+++ Exercise material

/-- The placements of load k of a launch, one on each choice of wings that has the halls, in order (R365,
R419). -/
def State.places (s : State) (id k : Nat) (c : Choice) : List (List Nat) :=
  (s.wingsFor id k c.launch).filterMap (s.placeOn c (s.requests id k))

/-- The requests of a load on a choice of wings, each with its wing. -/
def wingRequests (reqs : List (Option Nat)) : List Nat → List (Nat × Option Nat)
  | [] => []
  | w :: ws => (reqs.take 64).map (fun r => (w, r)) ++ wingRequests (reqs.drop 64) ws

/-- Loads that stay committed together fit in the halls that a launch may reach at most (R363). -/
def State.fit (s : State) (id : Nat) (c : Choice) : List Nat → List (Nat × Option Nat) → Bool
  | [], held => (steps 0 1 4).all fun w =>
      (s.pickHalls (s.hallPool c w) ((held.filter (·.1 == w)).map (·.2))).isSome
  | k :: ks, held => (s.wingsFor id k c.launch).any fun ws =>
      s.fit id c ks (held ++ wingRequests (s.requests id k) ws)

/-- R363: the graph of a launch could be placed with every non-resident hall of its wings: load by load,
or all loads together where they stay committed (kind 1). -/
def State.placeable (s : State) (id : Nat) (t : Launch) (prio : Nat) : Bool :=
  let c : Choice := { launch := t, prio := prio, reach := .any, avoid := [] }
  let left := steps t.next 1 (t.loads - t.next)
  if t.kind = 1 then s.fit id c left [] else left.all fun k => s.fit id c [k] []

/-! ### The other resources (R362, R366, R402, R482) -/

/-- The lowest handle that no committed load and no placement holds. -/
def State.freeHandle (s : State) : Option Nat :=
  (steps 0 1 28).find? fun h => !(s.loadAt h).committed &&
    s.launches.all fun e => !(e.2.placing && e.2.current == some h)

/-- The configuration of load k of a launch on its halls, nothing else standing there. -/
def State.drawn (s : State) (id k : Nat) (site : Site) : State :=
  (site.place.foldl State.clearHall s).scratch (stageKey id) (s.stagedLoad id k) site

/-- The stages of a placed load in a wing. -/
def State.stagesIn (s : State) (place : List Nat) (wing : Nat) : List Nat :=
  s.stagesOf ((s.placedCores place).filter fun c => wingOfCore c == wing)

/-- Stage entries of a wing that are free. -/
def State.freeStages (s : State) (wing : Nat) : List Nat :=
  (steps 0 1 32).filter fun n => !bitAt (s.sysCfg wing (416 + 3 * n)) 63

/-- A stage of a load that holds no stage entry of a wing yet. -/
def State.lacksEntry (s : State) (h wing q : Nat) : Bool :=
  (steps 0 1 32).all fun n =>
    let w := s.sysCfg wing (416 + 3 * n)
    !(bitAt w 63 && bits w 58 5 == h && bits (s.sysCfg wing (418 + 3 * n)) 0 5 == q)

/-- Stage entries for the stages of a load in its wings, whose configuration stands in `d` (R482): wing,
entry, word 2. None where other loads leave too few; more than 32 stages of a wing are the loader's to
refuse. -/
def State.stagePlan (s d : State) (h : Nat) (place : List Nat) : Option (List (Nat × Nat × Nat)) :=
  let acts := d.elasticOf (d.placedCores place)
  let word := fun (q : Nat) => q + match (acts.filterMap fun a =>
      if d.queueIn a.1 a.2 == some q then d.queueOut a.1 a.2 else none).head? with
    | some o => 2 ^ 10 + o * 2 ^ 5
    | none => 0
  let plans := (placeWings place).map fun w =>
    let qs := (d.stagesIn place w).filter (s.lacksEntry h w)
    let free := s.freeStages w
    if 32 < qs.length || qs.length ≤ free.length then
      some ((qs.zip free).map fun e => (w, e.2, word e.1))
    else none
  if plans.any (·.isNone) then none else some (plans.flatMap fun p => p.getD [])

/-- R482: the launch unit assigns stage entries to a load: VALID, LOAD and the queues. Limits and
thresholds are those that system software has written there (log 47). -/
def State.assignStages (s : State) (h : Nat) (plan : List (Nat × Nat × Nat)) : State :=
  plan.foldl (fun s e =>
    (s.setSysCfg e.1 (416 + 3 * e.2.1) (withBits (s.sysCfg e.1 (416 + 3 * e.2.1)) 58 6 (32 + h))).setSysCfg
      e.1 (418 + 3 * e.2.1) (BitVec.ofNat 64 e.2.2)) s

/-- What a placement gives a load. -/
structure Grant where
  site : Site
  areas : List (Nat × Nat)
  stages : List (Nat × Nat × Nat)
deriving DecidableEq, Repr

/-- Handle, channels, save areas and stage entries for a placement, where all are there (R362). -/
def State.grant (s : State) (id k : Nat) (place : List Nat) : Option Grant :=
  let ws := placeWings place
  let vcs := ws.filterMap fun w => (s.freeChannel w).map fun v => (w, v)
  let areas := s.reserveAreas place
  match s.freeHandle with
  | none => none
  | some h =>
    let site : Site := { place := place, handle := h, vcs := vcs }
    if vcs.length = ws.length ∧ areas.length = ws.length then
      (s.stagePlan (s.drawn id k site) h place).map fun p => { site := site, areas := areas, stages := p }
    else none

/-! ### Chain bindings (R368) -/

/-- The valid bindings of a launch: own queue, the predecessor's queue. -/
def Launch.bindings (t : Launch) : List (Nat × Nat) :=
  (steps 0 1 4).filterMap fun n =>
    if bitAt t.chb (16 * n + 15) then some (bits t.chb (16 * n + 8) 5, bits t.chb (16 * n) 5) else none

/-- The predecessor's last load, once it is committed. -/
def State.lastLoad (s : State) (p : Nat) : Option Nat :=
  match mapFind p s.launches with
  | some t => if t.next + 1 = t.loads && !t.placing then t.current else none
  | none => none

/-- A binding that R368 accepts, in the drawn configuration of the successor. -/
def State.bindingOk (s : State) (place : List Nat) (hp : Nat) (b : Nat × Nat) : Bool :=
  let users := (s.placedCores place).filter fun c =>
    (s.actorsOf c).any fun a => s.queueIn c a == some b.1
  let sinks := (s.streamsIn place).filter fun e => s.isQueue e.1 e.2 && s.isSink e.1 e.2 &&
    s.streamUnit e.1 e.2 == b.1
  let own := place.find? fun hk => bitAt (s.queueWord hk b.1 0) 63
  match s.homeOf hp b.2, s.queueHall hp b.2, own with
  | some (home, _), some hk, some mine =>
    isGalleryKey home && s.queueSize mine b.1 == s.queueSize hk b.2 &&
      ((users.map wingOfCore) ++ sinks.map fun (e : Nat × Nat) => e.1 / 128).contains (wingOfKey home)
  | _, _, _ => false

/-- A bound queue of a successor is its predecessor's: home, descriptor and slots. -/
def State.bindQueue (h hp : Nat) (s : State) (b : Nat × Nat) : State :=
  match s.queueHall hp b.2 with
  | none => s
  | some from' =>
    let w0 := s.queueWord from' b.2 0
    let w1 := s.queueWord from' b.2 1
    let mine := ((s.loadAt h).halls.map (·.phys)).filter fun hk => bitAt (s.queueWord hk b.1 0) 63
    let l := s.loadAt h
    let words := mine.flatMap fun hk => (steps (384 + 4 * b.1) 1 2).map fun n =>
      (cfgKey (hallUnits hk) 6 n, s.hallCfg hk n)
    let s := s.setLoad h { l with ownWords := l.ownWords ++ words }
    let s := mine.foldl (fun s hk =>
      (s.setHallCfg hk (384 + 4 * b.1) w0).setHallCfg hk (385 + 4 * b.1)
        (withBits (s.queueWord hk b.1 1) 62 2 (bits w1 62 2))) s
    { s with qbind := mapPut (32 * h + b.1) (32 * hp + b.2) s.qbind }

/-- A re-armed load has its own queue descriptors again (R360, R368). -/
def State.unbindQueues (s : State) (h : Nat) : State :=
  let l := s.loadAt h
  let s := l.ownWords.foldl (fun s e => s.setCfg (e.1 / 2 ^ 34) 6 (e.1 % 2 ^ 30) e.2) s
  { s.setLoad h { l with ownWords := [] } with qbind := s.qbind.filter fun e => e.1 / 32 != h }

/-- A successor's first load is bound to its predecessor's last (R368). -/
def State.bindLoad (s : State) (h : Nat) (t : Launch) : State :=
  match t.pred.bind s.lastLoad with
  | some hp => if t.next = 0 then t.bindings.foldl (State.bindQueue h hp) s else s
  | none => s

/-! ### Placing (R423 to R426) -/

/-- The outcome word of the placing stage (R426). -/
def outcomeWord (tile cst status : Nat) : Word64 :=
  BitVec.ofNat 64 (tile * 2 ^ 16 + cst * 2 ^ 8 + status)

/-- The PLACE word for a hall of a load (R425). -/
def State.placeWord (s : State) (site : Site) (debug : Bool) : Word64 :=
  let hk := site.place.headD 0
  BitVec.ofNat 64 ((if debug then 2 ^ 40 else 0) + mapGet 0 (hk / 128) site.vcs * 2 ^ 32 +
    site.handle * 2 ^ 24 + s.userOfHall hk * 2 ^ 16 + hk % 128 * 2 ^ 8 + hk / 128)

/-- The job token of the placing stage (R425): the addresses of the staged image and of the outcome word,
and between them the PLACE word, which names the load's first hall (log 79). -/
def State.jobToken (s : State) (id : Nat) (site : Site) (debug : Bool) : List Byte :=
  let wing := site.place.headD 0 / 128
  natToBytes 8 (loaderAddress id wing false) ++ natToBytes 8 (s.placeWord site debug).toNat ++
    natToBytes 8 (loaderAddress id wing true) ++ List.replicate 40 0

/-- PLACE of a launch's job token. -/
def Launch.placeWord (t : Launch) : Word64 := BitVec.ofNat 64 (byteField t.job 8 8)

++++++

Your instructions -> Set down, from the entries above, exactly the lines from the one with "queues. Limits and" up to and including the one with "if vcs.length = ws.length", and no other lines.

Written response ->
/-- R482: the launch unit assigns stage entries to a load: VALID, LOAD and the queues. Limits and
thresholds are those that system software has written there (log 47). -/
def State.assignStages (s : State) (h : Nat) (plan : List (Nat × Nat × Nat)) : State :=
  plan.foldl (fun s e =>
    (s.setSysCfg e.1 (416 + 3 * e.2.1) (withBits (s.sysCfg e.1 (416 + 3 * e.2.1)) 58 6 (32 + h))).setSysCfg
      e.1 (418 + 3 * e.2.1) (BitVec.ofNat 64 e.2.2)) s

/-- What a placement gives a load. -/
structure Grant where
  site : Site
  areas : List (Nat × Nat)
  stages : List (Nat × Nat × Nat)
deriving DecidableEq, Repr

/-- Handle, channels, save areas and stage entries for a placement, where all are there (R362). -/
def State.grant (s : State) (id k : Nat) (place : List Nat) : Option Grant :=
  let ws := placeWings place
  let vcs := ws.filterMap fun w => (s.freeChannel w).map fun v => (w, v)
  let areas := s.reserveAreas place
  match s.freeHandle with
  | none => none
  | some h =>
    let site : Site := { place := place, handle := h, vcs := vcs }
    if vcs.length = ws.length ∧ areas.length = ws.length then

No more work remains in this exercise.